**Work task:**
Every line below should be repeated exactly as written.

Stored data entries
theorem test_O19_dropped :
    let s := starved (.general none) false base
    (readHeader (upFrame 30).data).direction = some .up ∧
    (s.bearer 30).police s.quayTime 14 = .dropped ∧ fate .q0 (upFrame 30) s = some .dropPoliced ∧
    ((ran (.frameArrival .q0 (upFrame 30) true) s).bearer 30).framesPoliced = 1 := by decide +kernel
theorem test_O19_crane_excess :
    let s := starved (.crane 2) true base
    (s.bearer 30).police s.quayTime 14 = .dropped ∧
    ((ran (.frameArrival .q0 (upFrame 30) true) s).link 2).counts.controlExcess = 1 := by decide +kernel
theorem test_O19_demoted :
    let s := starved (.general none) true base
    (s.bearer 30).police s.quayTime 14 = .demoted ∧
    ((ran (.frameArrival .q0 (upFrame 30) true) s).store.queue .y 3).admitted = 1 ∧
    ((ran (.frameArrival .q0 (upFrame 30) true) s).bearer 30).bytesPassed = 14 := by decide +kernel
theorem test_O19_record :
    recordMissing (.crane 2) .up (bytes [0, 0, 1, 0, 7]) ∧ ¬recordMissing (.crane 2) .up (control 77 1) := by
  constructor
  · exact Or.inl ⟨2, rfl, by decide⟩
  · rintro (⟨l, -, h⟩ | ⟨i, a, h, -⟩)
    · exact absurd h (by decide)
    · cases h
/-- Under a redirection the frame waits with both its own bearer and the governing descriptor (R6, R13). -/
theorem test_O19_redirected :
    let s := withBearer 9 (.redirect 10) (withBearer 10 (.general (some 5)) base)
    ((ran (.frameArrival .q0 (upFrame 9) true) s).store.port .y).tx.map (fun t => t.entry.origin) =
      some (.forwarded {
        port := .q0, direction := .up, bearer := 9, sequence := 1, requested := 0, cell := 3, governing := 10
        treatment := .general (some 5), cls := 0, length := 14, home := none, trailer := none, record := none
        crane := none }) := by
  decide +kernel

/-- A passed frame without a trailer, down to a cell. -/
def passed (t : Treatment) (dir : Direction) (cell bearer sequence : Nat) (payload : List Byte) : Passed :=
  let f := bearerFrame (if dir = .up then 0x40 else 0x80) cell bearer sequence payload
  { port := if dir = .up then .q0 else .y, frame := f, header := readHeader f.data, direction := dir
    governing := bearer, treatment := t, cls := 0, home := some 6, trailer := none, payload := payload }

theorem test_O20_named_cell :
    let r := passed (.general none) .down 3 9 1 []
    namesCell r 3 ∧ base.cellUp 3 = true ∧ ((handOn r base).store.queue .q0 0).admitted = 1 := by
  unfold namesCell; decide +kernel
theorem test_O20_home_cell :
    let r := passed (.general none) .down 7 9 1 []
    (∀ c, namesCell r c → base.cellUp c = false) ∧ base.cellUp 6 = true ∧
    ((handOn r base).store.queue .q1 0).admitted = 1 := by
  unfold namesCell; decide +kernel
theorem test_O20_no_cell :
    let r := { passed (.general none) .down 255 9 1 [] with home := none }
    (∀ c, namesCell r c → base.cellUp c = false) ∧ (handOn r base).store.noCell = 1 ∧
    lastDisposition (handOn r base) = some .dropNoCell := by
  unfold namesCell; decide +kernel
theorem test_O20_absorbed :
    let r := passed (.reefer 311 true) .up 3 9 1 (mark ++ bytes [10, 255, 74, 255, 86, 255, 76, 1, 0])
    let s := withSlot .never 1000000
    (handOn r s).registry.absorbed = 1 ∧ lastDisposition (handOn r s) = some .absorbed ∧
    ((handOn r s).slot 311).record.confirmed = some (-182) ∧ (handOn r s).store.free = 16384 := by decide +kernel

**Solution to this problem:**
theorem test_O19_dropped :
    let s := starved (.general none) false base
    (readHeader (upFrame 30).data).direction = some .up ∧
    (s.bearer 30).police s.quayTime 14 = .dropped ∧ fate .q0 (upFrame 30) s = some .dropPoliced ∧
    ((ran (.frameArrival .q0 (upFrame 30) true) s).bearer 30).framesPoliced = 1 := by decide +kernel
theorem test_O19_crane_excess :
    let s := starved (.crane 2) true base
    (s.bearer 30).police s.quayTime 14 = .dropped ∧
    ((ran (.frameArrival .q0 (upFrame 30) true) s).link 2).counts.controlExcess = 1 := by decide +kernel
theorem test_O19_demoted :
    let s := starved (.general none) true base
    (s.bearer 30).police s.quayTime 14 = .demoted ∧
    ((ran (.frameArrival .q0 (upFrame 30) true) s).store.queue .y 3).admitted = 1 ∧
    ((ran (.frameArrival .q0 (upFrame 30) true) s).bearer 30).bytesPassed = 14 := by decide +kernel
theorem test_O19_record :
    recordMissing (.crane 2) .up (bytes [0, 0, 1, 0, 7]) ∧ ¬recordMissing (.crane 2) .up (control 77 1) := by
  constructor
  · exact Or.inl ⟨2, rfl, by decide⟩
  · rintro (⟨l, -, h⟩ | ⟨i, a, h, -⟩)
    · exact absurd h (by decide)
    · cases h
/-- Under a redirection the frame waits with both its own bearer and the governing descriptor (R6, R13). -/
theorem test_O19_redirected :
    let s := withBearer 9 (.redirect 10) (withBearer 10 (.general (some 5)) base)
    ((ran (.frameArrival .q0 (upFrame 9) true) s).store.port .y).tx.map (fun t => t.entry.origin) =
      some (.forwarded {
        port := .q0, direction := .up, bearer := 9, sequence := 1, requested := 0, cell := 3, governing := 10
        treatment := .general (some 5), cls := 0, length := 14, home := none, trailer := none, record := none
        crane := none }) := by
  decide +kernel

/-- A passed frame without a trailer, down to a cell. -/
def passed (t : Treatment) (dir : Direction) (cell bearer sequence : Nat) (payload : List Byte) : Passed :=
  let f := bearerFrame (if dir = .up then 0x40 else 0x80) cell bearer sequence payload
  { port := if dir = .up then .q0 else .y, frame := f, header := readHeader f.data, direction := dir
    governing := bearer, treatment := t, cls := 0, home := some 6, trailer := none, payload := payload }

theorem test_O20_named_cell :
    let r := passed (.general none) .down 3 9 1 []
    namesCell r 3 ∧ base.cellUp 3 = true ∧ ((handOn r base).store.queue .q0 0).admitted = 1 := by
  unfold namesCell; decide +kernel
theorem test_O20_home_cell :
    let r := passed (.general none) .down 7 9 1 []
    (∀ c, namesCell r c → base.cellUp c = false) ∧ base.cellUp 6 = true ∧
    ((handOn r base).store.queue .q1 0).admitted = 1 := by
  unfold namesCell; decide +kernel
theorem test_O20_no_cell :
    let r := { passed (.general none) .down 255 9 1 [] with home := none }
    (∀ c, namesCell r c → base.cellUp c = false) ∧ (handOn r base).store.noCell = 1 ∧
    lastDisposition (handOn r base) = some .dropNoCell := by
  unfold namesCell; decide +kernel
theorem test_O20_absorbed :
    let r := passed (.reefer 311 true) .up 3 9 1 (mark ++ bytes [10, 255, 74, 255, 86, 255, 76, 1, 0])
    let s := withSlot .never 1000000
    (handOn r s).registry.absorbed = 1 ∧ lastDisposition (handOn r s) = some .absorbed ∧
    ((handOn r s).slot 311).record.confirmed = some (-182) ∧ (handOn r s).store.free = 16384 := by decide +kernel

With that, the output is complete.